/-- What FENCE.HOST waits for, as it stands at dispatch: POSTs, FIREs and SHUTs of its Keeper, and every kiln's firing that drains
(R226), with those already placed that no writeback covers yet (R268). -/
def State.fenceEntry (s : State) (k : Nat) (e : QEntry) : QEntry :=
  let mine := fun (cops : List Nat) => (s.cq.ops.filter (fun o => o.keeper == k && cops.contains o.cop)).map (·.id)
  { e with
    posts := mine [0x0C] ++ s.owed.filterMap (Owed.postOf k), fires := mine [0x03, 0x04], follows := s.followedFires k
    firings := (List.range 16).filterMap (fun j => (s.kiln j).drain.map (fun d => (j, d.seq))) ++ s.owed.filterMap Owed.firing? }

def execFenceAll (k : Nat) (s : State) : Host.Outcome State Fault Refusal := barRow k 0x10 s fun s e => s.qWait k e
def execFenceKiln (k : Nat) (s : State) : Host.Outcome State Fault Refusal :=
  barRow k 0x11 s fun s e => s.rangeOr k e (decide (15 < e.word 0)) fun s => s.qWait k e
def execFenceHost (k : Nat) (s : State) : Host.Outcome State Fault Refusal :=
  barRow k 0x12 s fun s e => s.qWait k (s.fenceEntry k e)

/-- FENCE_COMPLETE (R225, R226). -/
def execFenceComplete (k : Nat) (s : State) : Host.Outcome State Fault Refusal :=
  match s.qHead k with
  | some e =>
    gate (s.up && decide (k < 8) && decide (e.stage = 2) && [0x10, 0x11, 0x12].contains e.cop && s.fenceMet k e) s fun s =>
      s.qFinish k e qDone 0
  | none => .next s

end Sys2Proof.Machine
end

--

_Assigned task_
In the listing above, which lines include the string "that"? Return every one of them.

_Answer to the problem_
/-- What FENCE.HOST waits for, as it stands at dispatch: POSTs, FIREs and SHUTs of its Keeper, and every kiln's firing that drains
(R226), with those already placed that no writeback covers yet (R268). -/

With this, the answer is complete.